If the cylinder has a mass density ##\rho##, find the relationship between magnetic momentum and angular momentum.
Homework Equations
$$L=I\omega$$
$$m_{mag}=IA$$
The Attempt at a Solution
So my professor gave a hint that there should be no radius or height terms.
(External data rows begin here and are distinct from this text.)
-- ==== Sys2Proof/Machine/Service.lean ====
section
/-! DEFINITION. P7 to P9 and what the Always-on island does in service: link-up, release, clocks, fuses, zeroisation and register
writes (02_start_up.md, R60, R63, R65, R87; 11, R314; 14, R416; 10, R296; 17, R489). -/

namespace Sys2Proof.Machine

open Host

/-! ### P7 (R65) -/

/-- FH_LINKUP_TIMEOUT: P7 reaches 50 ms; each enabled port that is not up is counted once (R65). -/
def execFhLinkupTimeout (t : Time) (s : State) : Outcome State Fault Refusal :=
  onInst true <|
    let s := startPoll (s.arrive t)
    if startStill s || s.start.phase != .p7 || s.start.linkDone then s
    else endP7 (((List.range 32).filter fun p => s.fldAt rFhPortCtrl p 0 1 == 1 && (s.port p).state != .up).foldl
      (fun s p => bump cFhLinkupTimeout p s) s)

/-! ### Recovery of the journal (R284, R309, R314) -/

/-- One entry of the recovered ring: without a good copy, or never decided, it becomes VOID and keeps its JSN (R314). -/
def recoverEntry (bad : List Nat) (e : Entry) (s : State) : State :=
  if bad.contains e.hdr.jsn then bump cJrnRecoverBad 0 (voidEntry e.hdr.jsn s)
  else if e.state = .staged then voidEntry e.hdr.jsn s
  else s

/-- FC_HWM of the nodes is raised to the counters of the accepted entries (R284). -/
def recoverHwm (s : State) : State :=
  (s.jrn.entries.filter fun e => e.state == .accepted).foldl (fun s e => raiseHwm e.hdr.node e.hdr.counter e.hdr.digest s) s

/-- The ring is recovered at a warm start with RETAINED; `bad` names the entries with no good copy (R314). -/
def recover (bad : List Nat) (s : State) : State :=
  if !s.start.retained then s
  else
    let s1 := settleOwed s.jrn.tokenRel (s.jrn.entries.foldl (fun s e => recoverEntry bad e s) s)
    recoverHwm { s1 with jrn.nextJsn := s1.jrn.entries.foldl (fun n e => max n (e.hdr.jsn + 1)) (max s1.jrn.nextJsn (s1.jrn.ackJsn + 1)) }

/-! ### Release (R63, R77, R370, R416, R464, R496) -/

/-- What the start reports at release: a fall-back in HLT_ALERT, and slot headers that could not be read (R77, R464, R496). -/
def startReports (s : State) : State :=
  let s1 : State := { s with hlt.fallback := s.hlt.fallback || s.start.fallback }
  let s2 := if s.start.errA then degraded 19 0 0xF0 2 s1 else s1
  if s.start.errB then degraded 19 1 0xF0 2 s2 else s2

/-- An activation after its restart: a fall-back from the activated slot ends it REFUSED with staging VERIFIED; a new image runs
unconfirmed (R412, R416). -/
def activationStart (s : State) : State :=
  if s.upd.state ≠ .activated then s
  else if s.start.fallback && s.start.prevSlot == s.upd.target then
    let s1 := occurs eUpdFallback { s with upd.state := .verified }
    (match s.upd.act with
    | some a => if pairMode s then s1 else endItem a.dsn .refused { s1 with upd.act := none }
    | none => s1)
  else if s.start.confirmed || !(s.upd.manifest.any fun m => m.generation == imageGen s) then { s with upd.state := .verified }
  else s

/-- The role at P9 (R370): a solo device becomes active alone, and a chip that meets its partner's line low does not drive its own. -/
def releaseRole (s : State) : State :=
  if !pairMode s then raiseEpoch s.flash.epochCeiling { s with pair.state := .solo }
  else if s.pair.state = .active ∧ s.pair.partnerLow then detach s
  else s

/-- The chip serves: it holds the token and READY is high (R63); what the ring retains goes on (R314, R315, R319). -/
def serve (s : State) : State :=
  if s.leads then
    let s1 := serveActive (driveLine s)
    { (if s1.start.retained then resumeItems s1 else s1) with pins.ready := true }
  else if s.pair.state = .standby then { s with pins.ready := true }
  else s

/-- The device may be released: P7, and P8 where it is not skipped, have ended, and every island works (R51, R87). An EXCLUDED chip is
released too, with READY low (R370). -/
def releasable (s : State) : Bool :=
  s.start.linkDone && (s.start.phase == .p7 || s.start.phase == .p8) && s.start.islands == 0xFF

/-- RELEASE: at P9 the device locks RWL registers, enables Ethernet, takes the token if active or solo, sets grant and raises READY, once
the journal has been recovered (R63, R314). -/
def execRelease (t : Time) (badCopies : List Nat) (s : State) : Outcome State Fault Refusal :=
  onInst true <|
    let s := startPoll (s.arrive t)
    if startStill s || !releasable s then s
    else
      let s1 : State := { recover badCopies s with
        start.phase := .p9
        start.reachedP9 := true
        before := none
        hlt.armed := true
        sch.released := s.clock.now
        pins.ethOn := true }
      startReports (activationStart (serve (releaseRole s1)))

/-! ### Clocks (R87, R507) -/

/-- PLL_LOCK_LOSS: after P9 a clock generator that loses lock raises FATAL with the island as its ARG; before it the island's phase does not end (R87). -/
def execPllLockLoss (t : Time) (island : Nat) (s : State) : Outcome State Fault Refusal :=
  onInst (decide (1 ≤ island ∧ island ≤ 7)) <|
    let s := s.arrive t
    if s.start.porstLow then s
    else
      let s1 : State := { s with start.pllLost := s.start.pllLost ||| BitVec.ofNat 8 (2 ^ island) }
      if s.start.phase = .p9 then raiseFatal ⟨1, 3 * 2048, 0xFF, island⟩ s1 else s1

/-- The fronthaul ports that SDSCLK input `k` serves (R507). -/
def sdsPorts (k : Nat) : List Nat := if k < 2 then (List.range 16).map fun p => 16 * k + p else []

/-- SDSCLK_LOSS: an input stops toggling. After release a loss of an enabled one is a DEGRADED error, and the ports it serves lose
block lock and leave UP (R87, R103). -/
def execSdsclkLoss (t : Time) (k : Nat) (s : State) : Outcome State Fault Refusal :=
  onInst (k < 4) <|
    let s := s.arrive t
    if s.start.sdsLost.getLsbD k then s
    else
      let s1 : State := { s with start.sdsLost := s.start.sdsLost ||| BitVec.ofNat 4 (2 ^ k) }
      if s.start.porstLow || s.start.phase != .p9 || s.fld rClkCtrl k 1 == 0 then s1
      else
        let s2 := (sdsPorts k).foldl (fun s p => blockLost p s) (degraded 3 0 cClkSdsLoss.code 2 (bump cClkSdsLoss 0 s1))
        if k = 2 ∧ s2.packetUp then choosePath { s2 with fry.links := 0 } else s2

/-- SDSCLK_RETURN: an input toggles again; before P9 an island that waited for it leaves reset (R87). -/
def execSdsclkReturn (t : Time) (k : Nat) (s : State) : Outcome State Fault Refusal :=
  onInst (k < 4) <|
    let s := s.arrive t
    let s1 : State := { s with start.sdsLost := s.start.sdsLost &&& ~~~ BitVec.ofNat 4 (2 ^ k) }
    if startStill s || s.start.phase == .p9 then s1 else startPoll (openIslands s1)

/-! ### Fuses (R58, R60, R417) -/

/-- FUSE_PROG_GO: programming of a ROLLBACK or KEY_HASH_REVOKE bit starts, or is refused and counted (R60). -/
def execFuseProgGo (t : Time) (a : Agent) (bit : Nat) (revoke : Bool) (s : State) : Outcome State Fault Refusal :=
  onInst (bit < 64) <|
    let s := s.arrive t
    if !reaches s a then s
    else fuseGo a bit revoke (s.setReg rFuseProg (BitVec.ofNat 32 (bit + revoke.toNat * 64)))

/-- FUSE_PROG_DONE: programming ends, and FUSE_STATUS shows it (R60). -/
def execFuseProgDone (t : Time) (s : State) : Outcome State Fault Refusal :=
  onInst true <|
    let s := s.arrive t
    match s.start.fuseBusy with
    | none => s
    | some (w, b) => blowFuse w (BitVec.ofNat 32 (2 ^ b)) { s with start.fuseBusy := none }

/-- A bit that R58 marks as programmed by the customer, and that KEYHASH_LOCK does not hold. -/
def jtagField (s : State) (w b : Nat) : Bool :=
  let locked := (fuseWord s 28).getLsbD 2
  (w == 28 && decide (b < 3)) || (decide (97 ≤ w ∧ w ≤ 128) && !locked) || (w == 129 && ((decide (b < 4) && !locked) || decide (4 ≤ b ∧ b < 8)))

/-- JTAG_FUSE_PROGRAM: in HOLD a field that is neither locked nor programmed; any other attempt is refused and counted (R60). DESIGN CHOICE:
'already programmed' is judged of the bit, so that the free bits of a partly programmed field can still be programmed (see the log). -/
def execJtagFuseProgram (t : Time) (w b : Nat) (s : State) : Outcome State Fault Refusal :=
  onInst (decide (w < 256) && decide (b < 32)) <|
    let s := s.arrive t
    if s.start.porstLow then s
    else if s.start.phase = .hold ∧ !s.start.zeroising ∧ jtagField s w b ∧ !(fuseWord s w).getLsbD b then
      blowFuse w (BitVec.ofNat 32 (2 ^ b)) s
    else bump cFuseProgRefuse 0 s

/-! ### Zeroisation (R296) -/

/-- JTAG_ZEROISE: a zeroising instruction is loaded and held while the vault zeroises the Key island (R296). -/
def execJtagZeroise (t : Time) (s : State) : Outcome State Fault Refusal :=
  onInst true <|
    let s := s.arrive t
    if s.start.porstLow then s else { s with start.zeroising := true }

/-- ZEROISE_DONE: nothing of the Key island is left; from P9 FATAL with cause KEY_ZEROISE, before it HALTED (R296). -/
def execZeroiseDone (t : Time) (s : State) : Outcome State Fault Refusal :=
  onInst true <|
    let s := s.arrive t
    if !s.start.zeroising then s
    else
      let s1 : State := { s with
        start.zeroising := false
        start.devpub := 0
        key := { zeroised := true } }
      if s.start.phase = .p9 then fatalBy 6 (15 * 2048) s1
      else halt 0x04 { s1 with
        start.resetting := false
        start.held := false }

/-! ### Register writes (R489) -/

/-- REGISTER_WRITE: a write takes effect as the card says, or is ignored and counted under the access rules; BLOCK_CFG_ERR is evaluated
again (R489, R493); one of fewer than 4 octets is ignored and counted. A write to a register whose command bits have rows of their own does what those rows do. -/
def execRegisterWrite (t : Time) (g : Agent) (a v : Word) (n : Nat) (s : State) : Outcome State Fault Refusal :=
  onInst (accessSize n) <|
    let s := startPoll (s.arrive t)
    if !reaches s g || !writes g || !inControl a.toNat then s
    else if n ≠ 4 then bump cGlbBadAccess 0 s
    else
      let s1 := writeReg g a.toNat v s
      if a.toNat = rBootEngineReady then p6Advance s1 else s1

end Sys2Proof.Machine
end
However I attempted this:
First of all we must calculate two magnetic momentums, the one due to lateral surface area and another due to the cylinder heads.
For the first one consider a ##dI## on the surface area.
$$dI=\frac{dq \omega}{2\pi} = \frac{\omega\sigma}{2\pi}Rd\theta dz$$
Then the magnetic momentum of the sides is
$$m=\omega\sigma R^2h \int d\theta dz$$
$$m=\omega RhQ$$
Then for each heads we can find the magnetic momentum to be
$$\frac{1}{4}\omega R^2 Q$$
So summing them all (both vectors have the same direction: parallel to angular velocity) we obtain
$$m_{tot}= \omega R(hQ+\frac{RQ}{2}$$
Doing the calculations yields that
$$L=\frac{R}{2h+R}\frac{M}{Q} m$$
Where ##M## is the mass.
Am I missing something or is my work correct?